* **Stored data entries**:

-- ==== Sys2Proof/Config.lean ====
section
/-! DEFINITION. The parameters that 00_scope.md R6 leaves OPEN, as constants with no body: no proof can
see a value of theirs, so a statement holds for every value. `CTRL_DECODE` is a field of State and
`EXPANDED` the operand of RESET. -/

namespace Sys2Proof

/-- `INIT_BANKS` (00 R6, 92 D17) before its reduction into [0, bank_count): variant, register index and
bank count. FREE VALUE, log entry 6. -/
opaque Config.initBanks : Mapper → Nat → Nat → Nat

/-- `ROM_IMAGE` (00 R6, 20 R52): byte `offset` of the image behind a slot, after so many registrations there.
FREE VALUE, log entry 8. -/
opaque Config.romImage : (slot : EffSlot) → (registrations : Nat) → (offset : Nat) → Byte

/-- The byte a read draws from `BACKING`, `SCC_DEVICE` or an Unmapped location (20 R53, R54, R55), the
`n`-th draw of the run. FREE VALUE, log entry 7. -/
opaque Config.draw : (n : Nat) → Byte

end Sys2Proof
end

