-- ==== Sys2Proof/Machine/Resolver.lean ====
section
/-! DEFINITION. The Slot Resolver's transactions (40_slot_resolver.md). -/

namespace Sys2Proof.Machine

/-- `resolve(address)` (40 R110): the slot, page and offset. -/
def Block.resolve (b : Block) (addr : Addr) : EffSlot × Page × Off14 :=
  (b.eff (b.assigned (pageOf addr)), pageOf addr, offsetOf addr)

/-- RESOLVE (40 R110). -/
def execResolve (addr : Addr) (s : State) : Answer :=
  let (slot, page, offset) := s.blk.resolve addr
  s.finish (.resolved slot page offset)

/-- SELECT (40 R111): stored as given. -/
def execSelect (page : Page) (slot : SlotId) (s : State) : Answer :=
  s.commit (s.blk.select page slot) .nothing

/-- ISEXP (40 R112). -/
def execIsExp (primary : BitVec 2) (s : State) : Answer :=
  s.finish (.expanded (s.blk.isExpanded primary))

end Sys2Proof.Machine
end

* **What is expected**:
Print only the lines from the top of the data above down to the line holding "opaque Config.initBanks : Mapper", inclusive.

* **Response to this task**:
-- ==== Sys2Proof/Config.lean ====
section
/-! DEFINITION. The parameters that 00_scope.md R6 leaves OPEN, as constants with no body: no proof can
see a value of theirs, so a statement holds for every value. `CTRL_DECODE` is a field of State and
`EXPANDED` the operand of RESET. -/

namespace Sys2Proof

/-- `INIT_BANKS` (00 R6, 92 D17) before its reduction into [0, bank_count): variant, register index and
bank count. FREE VALUE, log entry 6. -/
opaque Config.initBanks : Mapper → Nat → Nat → Nat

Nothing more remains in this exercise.